:: Data shown ::

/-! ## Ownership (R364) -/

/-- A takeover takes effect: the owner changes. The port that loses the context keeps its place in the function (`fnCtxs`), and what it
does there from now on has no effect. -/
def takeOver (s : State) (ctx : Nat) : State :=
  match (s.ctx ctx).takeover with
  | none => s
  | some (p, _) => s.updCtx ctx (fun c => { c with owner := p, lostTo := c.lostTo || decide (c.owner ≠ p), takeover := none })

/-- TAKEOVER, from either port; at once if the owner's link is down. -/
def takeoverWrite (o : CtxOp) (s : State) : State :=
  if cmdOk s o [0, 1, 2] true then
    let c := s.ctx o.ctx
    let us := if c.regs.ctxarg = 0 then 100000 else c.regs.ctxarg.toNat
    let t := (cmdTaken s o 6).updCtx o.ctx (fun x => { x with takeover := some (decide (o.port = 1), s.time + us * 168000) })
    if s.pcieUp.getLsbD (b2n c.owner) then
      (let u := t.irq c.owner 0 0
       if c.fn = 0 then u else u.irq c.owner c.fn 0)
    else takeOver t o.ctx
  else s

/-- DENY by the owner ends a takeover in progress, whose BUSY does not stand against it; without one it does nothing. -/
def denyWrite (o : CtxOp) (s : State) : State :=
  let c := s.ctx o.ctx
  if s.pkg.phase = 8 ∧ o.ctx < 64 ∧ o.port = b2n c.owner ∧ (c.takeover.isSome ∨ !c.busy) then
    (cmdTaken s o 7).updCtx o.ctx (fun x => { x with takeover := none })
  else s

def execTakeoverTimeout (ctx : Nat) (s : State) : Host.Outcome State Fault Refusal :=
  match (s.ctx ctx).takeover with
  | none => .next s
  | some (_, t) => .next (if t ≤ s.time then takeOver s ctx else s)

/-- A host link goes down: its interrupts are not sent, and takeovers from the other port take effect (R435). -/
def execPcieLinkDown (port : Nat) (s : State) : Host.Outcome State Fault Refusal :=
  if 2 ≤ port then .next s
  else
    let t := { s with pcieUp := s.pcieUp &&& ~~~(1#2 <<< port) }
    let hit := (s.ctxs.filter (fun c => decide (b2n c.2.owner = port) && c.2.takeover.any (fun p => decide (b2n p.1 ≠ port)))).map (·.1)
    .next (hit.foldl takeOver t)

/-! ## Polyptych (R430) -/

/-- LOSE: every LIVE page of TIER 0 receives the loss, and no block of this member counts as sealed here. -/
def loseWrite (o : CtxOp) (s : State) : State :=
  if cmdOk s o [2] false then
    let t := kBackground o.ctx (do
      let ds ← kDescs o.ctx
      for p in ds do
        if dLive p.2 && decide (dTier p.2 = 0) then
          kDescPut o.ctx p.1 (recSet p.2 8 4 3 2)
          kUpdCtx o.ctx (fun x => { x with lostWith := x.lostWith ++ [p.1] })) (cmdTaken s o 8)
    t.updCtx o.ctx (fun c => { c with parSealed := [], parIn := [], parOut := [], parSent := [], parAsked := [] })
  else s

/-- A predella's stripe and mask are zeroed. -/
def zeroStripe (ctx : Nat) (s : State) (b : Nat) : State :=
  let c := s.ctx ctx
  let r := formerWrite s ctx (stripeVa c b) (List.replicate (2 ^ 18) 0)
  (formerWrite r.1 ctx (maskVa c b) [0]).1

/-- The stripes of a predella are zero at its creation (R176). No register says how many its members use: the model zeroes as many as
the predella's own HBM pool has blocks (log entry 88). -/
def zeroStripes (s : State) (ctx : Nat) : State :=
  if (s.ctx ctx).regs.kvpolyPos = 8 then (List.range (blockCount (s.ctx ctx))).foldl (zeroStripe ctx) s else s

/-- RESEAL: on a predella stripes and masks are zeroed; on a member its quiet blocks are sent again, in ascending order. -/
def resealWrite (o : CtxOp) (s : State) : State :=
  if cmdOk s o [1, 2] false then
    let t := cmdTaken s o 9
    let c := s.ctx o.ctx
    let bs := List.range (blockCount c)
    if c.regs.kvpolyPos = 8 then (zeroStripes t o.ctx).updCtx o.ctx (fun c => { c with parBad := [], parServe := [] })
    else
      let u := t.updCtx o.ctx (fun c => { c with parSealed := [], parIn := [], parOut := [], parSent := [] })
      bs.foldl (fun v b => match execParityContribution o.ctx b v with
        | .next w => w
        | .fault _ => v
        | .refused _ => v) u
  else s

:::
:: Data shown ::

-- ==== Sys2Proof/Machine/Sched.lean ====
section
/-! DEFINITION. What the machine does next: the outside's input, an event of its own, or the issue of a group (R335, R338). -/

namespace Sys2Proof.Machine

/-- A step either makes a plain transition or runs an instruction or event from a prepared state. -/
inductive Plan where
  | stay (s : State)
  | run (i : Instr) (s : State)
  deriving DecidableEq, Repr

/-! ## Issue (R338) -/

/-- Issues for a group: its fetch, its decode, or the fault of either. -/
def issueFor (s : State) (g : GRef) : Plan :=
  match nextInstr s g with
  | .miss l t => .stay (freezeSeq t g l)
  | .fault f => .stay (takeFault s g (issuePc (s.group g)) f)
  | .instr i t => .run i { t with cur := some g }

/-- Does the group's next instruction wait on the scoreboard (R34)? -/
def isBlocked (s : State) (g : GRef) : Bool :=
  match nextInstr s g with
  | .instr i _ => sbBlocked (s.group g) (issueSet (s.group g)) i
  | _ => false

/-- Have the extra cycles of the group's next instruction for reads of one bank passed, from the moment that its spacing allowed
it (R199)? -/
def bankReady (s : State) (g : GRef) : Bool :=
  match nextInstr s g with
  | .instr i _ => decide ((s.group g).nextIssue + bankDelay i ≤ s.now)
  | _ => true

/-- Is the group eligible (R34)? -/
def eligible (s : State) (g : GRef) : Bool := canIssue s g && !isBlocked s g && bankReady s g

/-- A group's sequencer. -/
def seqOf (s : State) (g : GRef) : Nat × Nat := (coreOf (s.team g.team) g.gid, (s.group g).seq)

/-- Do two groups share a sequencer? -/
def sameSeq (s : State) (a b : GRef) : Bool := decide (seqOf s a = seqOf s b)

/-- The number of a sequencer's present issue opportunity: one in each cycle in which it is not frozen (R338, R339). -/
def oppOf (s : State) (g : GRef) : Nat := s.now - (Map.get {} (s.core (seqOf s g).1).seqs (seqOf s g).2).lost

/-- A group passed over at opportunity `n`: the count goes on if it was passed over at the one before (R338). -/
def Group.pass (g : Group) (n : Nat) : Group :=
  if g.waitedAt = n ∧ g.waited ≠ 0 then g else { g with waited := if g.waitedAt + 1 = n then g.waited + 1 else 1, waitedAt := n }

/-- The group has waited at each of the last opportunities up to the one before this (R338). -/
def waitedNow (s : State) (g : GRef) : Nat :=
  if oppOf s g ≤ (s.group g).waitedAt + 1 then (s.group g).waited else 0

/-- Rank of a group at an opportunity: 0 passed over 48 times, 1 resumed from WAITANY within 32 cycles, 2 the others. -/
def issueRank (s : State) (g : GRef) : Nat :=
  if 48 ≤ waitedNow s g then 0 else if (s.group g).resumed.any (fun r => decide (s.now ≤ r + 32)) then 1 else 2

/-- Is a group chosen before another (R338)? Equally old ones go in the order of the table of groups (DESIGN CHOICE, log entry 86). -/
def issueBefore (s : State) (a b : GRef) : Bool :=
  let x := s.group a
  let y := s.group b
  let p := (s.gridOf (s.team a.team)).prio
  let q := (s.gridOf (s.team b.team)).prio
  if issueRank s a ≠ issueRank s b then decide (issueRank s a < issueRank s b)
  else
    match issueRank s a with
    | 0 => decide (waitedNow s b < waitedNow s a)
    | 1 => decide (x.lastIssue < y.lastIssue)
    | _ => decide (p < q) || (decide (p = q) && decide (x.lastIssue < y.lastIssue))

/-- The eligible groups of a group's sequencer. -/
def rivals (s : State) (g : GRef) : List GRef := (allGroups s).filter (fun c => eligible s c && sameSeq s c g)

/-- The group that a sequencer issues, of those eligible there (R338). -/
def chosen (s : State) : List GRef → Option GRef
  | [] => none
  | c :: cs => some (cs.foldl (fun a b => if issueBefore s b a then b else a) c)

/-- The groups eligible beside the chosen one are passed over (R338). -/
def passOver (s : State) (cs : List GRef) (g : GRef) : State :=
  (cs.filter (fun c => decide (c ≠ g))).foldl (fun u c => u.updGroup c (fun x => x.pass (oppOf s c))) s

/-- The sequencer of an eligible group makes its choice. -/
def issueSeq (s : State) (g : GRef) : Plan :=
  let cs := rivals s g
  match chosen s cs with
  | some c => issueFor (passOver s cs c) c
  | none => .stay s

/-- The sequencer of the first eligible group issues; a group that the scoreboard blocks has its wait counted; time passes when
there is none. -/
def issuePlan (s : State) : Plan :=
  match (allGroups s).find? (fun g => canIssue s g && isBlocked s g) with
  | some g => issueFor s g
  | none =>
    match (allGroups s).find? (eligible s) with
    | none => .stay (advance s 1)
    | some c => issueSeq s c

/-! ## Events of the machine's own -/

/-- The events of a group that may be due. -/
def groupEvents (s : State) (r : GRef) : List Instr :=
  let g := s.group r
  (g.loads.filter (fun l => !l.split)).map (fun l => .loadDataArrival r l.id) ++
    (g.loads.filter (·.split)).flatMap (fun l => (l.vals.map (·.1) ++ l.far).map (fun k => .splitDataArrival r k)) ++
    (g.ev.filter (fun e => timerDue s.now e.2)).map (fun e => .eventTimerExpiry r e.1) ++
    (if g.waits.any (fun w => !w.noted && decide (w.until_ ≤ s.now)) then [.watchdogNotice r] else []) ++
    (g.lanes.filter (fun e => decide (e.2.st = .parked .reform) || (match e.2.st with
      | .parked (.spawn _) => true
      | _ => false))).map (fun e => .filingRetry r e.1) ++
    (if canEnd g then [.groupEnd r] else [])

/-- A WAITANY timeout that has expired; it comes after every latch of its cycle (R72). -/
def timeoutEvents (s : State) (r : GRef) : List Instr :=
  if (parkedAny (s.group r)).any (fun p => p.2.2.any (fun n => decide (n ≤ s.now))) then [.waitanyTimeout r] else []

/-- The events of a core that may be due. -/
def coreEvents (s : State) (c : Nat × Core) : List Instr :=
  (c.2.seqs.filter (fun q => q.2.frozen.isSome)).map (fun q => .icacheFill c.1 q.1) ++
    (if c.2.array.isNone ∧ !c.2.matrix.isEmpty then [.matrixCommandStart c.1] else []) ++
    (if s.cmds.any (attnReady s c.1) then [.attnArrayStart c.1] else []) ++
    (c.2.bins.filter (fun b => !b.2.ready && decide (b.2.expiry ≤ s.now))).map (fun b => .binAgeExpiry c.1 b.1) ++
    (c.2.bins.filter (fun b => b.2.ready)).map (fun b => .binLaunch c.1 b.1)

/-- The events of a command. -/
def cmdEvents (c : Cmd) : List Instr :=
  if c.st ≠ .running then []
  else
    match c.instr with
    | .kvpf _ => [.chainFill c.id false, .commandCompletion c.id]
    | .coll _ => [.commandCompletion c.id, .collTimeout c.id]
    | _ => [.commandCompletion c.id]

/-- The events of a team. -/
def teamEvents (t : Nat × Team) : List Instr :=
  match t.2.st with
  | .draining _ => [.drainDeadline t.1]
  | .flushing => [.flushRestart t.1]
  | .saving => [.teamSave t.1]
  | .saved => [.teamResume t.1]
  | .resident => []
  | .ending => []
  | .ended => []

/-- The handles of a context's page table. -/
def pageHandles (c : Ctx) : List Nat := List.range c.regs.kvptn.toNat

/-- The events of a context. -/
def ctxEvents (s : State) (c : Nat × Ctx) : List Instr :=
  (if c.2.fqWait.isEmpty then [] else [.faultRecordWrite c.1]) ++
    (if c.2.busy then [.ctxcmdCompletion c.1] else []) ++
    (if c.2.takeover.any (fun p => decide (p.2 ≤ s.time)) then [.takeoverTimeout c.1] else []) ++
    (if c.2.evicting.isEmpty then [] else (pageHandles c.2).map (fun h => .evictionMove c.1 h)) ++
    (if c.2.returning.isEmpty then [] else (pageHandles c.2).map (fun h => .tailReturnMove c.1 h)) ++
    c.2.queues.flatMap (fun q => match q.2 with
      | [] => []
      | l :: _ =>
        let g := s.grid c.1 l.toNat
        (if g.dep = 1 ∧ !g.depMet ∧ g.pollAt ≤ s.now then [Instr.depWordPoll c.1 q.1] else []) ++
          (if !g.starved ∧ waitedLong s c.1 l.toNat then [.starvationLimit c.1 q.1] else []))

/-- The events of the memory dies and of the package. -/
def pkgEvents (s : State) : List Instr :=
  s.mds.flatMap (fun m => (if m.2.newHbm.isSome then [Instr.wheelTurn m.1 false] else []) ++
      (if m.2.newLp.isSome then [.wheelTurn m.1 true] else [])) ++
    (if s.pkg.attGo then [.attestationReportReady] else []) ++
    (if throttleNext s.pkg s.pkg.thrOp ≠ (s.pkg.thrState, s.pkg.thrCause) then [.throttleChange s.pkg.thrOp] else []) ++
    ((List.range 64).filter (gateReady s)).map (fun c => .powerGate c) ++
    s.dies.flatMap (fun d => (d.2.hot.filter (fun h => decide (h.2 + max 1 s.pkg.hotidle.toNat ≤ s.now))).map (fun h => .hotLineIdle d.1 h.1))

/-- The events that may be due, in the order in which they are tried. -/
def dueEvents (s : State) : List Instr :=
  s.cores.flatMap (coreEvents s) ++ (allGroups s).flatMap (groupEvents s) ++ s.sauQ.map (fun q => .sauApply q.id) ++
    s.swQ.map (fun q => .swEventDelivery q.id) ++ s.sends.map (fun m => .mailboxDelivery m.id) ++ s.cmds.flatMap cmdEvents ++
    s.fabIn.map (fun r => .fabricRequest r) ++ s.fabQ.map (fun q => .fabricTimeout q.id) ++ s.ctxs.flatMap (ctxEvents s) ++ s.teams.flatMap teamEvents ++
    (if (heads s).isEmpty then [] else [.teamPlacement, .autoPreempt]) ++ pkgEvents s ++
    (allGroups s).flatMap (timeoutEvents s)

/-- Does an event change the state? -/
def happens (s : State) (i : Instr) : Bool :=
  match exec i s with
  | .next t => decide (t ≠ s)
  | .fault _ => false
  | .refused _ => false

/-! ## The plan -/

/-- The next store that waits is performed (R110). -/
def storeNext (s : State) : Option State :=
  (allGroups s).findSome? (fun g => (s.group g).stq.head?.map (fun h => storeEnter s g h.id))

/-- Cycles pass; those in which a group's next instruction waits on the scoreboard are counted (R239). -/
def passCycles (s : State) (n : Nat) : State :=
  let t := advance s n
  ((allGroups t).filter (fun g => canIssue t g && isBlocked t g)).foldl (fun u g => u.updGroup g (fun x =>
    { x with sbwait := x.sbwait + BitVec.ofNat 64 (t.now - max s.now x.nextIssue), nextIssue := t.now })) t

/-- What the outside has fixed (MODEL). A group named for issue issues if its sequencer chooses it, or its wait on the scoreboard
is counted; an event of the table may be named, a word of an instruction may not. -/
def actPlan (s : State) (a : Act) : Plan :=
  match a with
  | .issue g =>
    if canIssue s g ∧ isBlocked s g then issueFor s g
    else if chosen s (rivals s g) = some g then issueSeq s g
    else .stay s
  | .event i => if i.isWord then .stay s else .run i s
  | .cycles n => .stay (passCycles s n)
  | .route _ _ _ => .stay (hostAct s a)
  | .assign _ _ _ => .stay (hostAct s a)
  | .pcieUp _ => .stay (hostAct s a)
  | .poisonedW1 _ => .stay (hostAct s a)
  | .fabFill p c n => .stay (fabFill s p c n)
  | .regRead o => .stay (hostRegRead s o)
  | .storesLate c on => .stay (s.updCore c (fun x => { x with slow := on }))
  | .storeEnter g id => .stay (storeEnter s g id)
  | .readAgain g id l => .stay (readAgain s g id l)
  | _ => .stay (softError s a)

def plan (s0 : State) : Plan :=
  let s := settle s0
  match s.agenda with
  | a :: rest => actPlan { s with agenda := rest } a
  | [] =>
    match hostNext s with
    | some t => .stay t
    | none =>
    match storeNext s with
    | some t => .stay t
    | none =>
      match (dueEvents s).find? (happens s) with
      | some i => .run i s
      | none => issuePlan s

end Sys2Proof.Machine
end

:::

● About this task: Your answer should consist of the lines from the line with "does there from now on has no effect. -/" to the line with "sealed here. -/" above, repeated exactly, both ends included.

● Answer box:
does there from now on has no effect. -/
def takeOver (s : State) (ctx : Nat) : State :=
  match (s.ctx ctx).takeover with
  | none => s
  | some (p, _) => s.updCtx ctx (fun c => { c with owner := p, lostTo := c.lostTo || decide (c.owner ≠ p), takeover := none })

/-- TAKEOVER, from either port; at once if the owner's link is down. -/
def takeoverWrite (o : CtxOp) (s : State) : State :=
  if cmdOk s o [0, 1, 2] true then
    let c := s.ctx o.ctx
    let us := if c.regs.ctxarg = 0 then 100000 else c.regs.ctxarg.toNat
    let t := (cmdTaken s o 6).updCtx o.ctx (fun x => { x with takeover := some (decide (o.port = 1), s.time + us * 168000) })
    if s.pcieUp.getLsbD (b2n c.owner) then
      (let u := t.irq c.owner 0 0
       if c.fn = 0 then u else u.irq c.owner c.fn 0)
    else takeOver t o.ctx
  else s

/-- DENY by the owner ends a takeover in progress, whose BUSY does not stand against it; without one it does nothing. -/
def denyWrite (o : CtxOp) (s : State) : State :=
  let c := s.ctx o.ctx
  if s.pkg.phase = 8 ∧ o.ctx < 64 ∧ o.port = b2n c.owner ∧ (c.takeover.isSome ∨ !c.busy) then
    (cmdTaken s o 7).updCtx o.ctx (fun x => { x with takeover := none })
  else s

def execTakeoverTimeout (ctx : Nat) (s : State) : Host.Outcome State Fault Refusal :=
  match (s.ctx ctx).takeover with
  | none => .next s
  | some (_, t) => .next (if t ≤ s.time then takeOver s ctx else s)

/-- A host link goes down: its interrupts are not sent, and takeovers from the other port take effect (R435). -/
def execPcieLinkDown (port : Nat) (s : State) : Host.Outcome State Fault Refusal :=
  if 2 ≤ port then .next s
  else
    let t := { s with pcieUp := s.pcieUp &&& ~~~(1#2 <<< port) }
    let hit := (s.ctxs.filter (fun c => decide (b2n c.2.owner = port) && c.2.takeover.any (fun p => decide (b2n p.1 ≠ port)))).map (·.1)
    .next (hit.foldl takeOver t)

/-! ## Polyptych (R430) -/

/-- LOSE: every LIVE page of TIER 0 receives the loss, and no block of this member counts as sealed here. -/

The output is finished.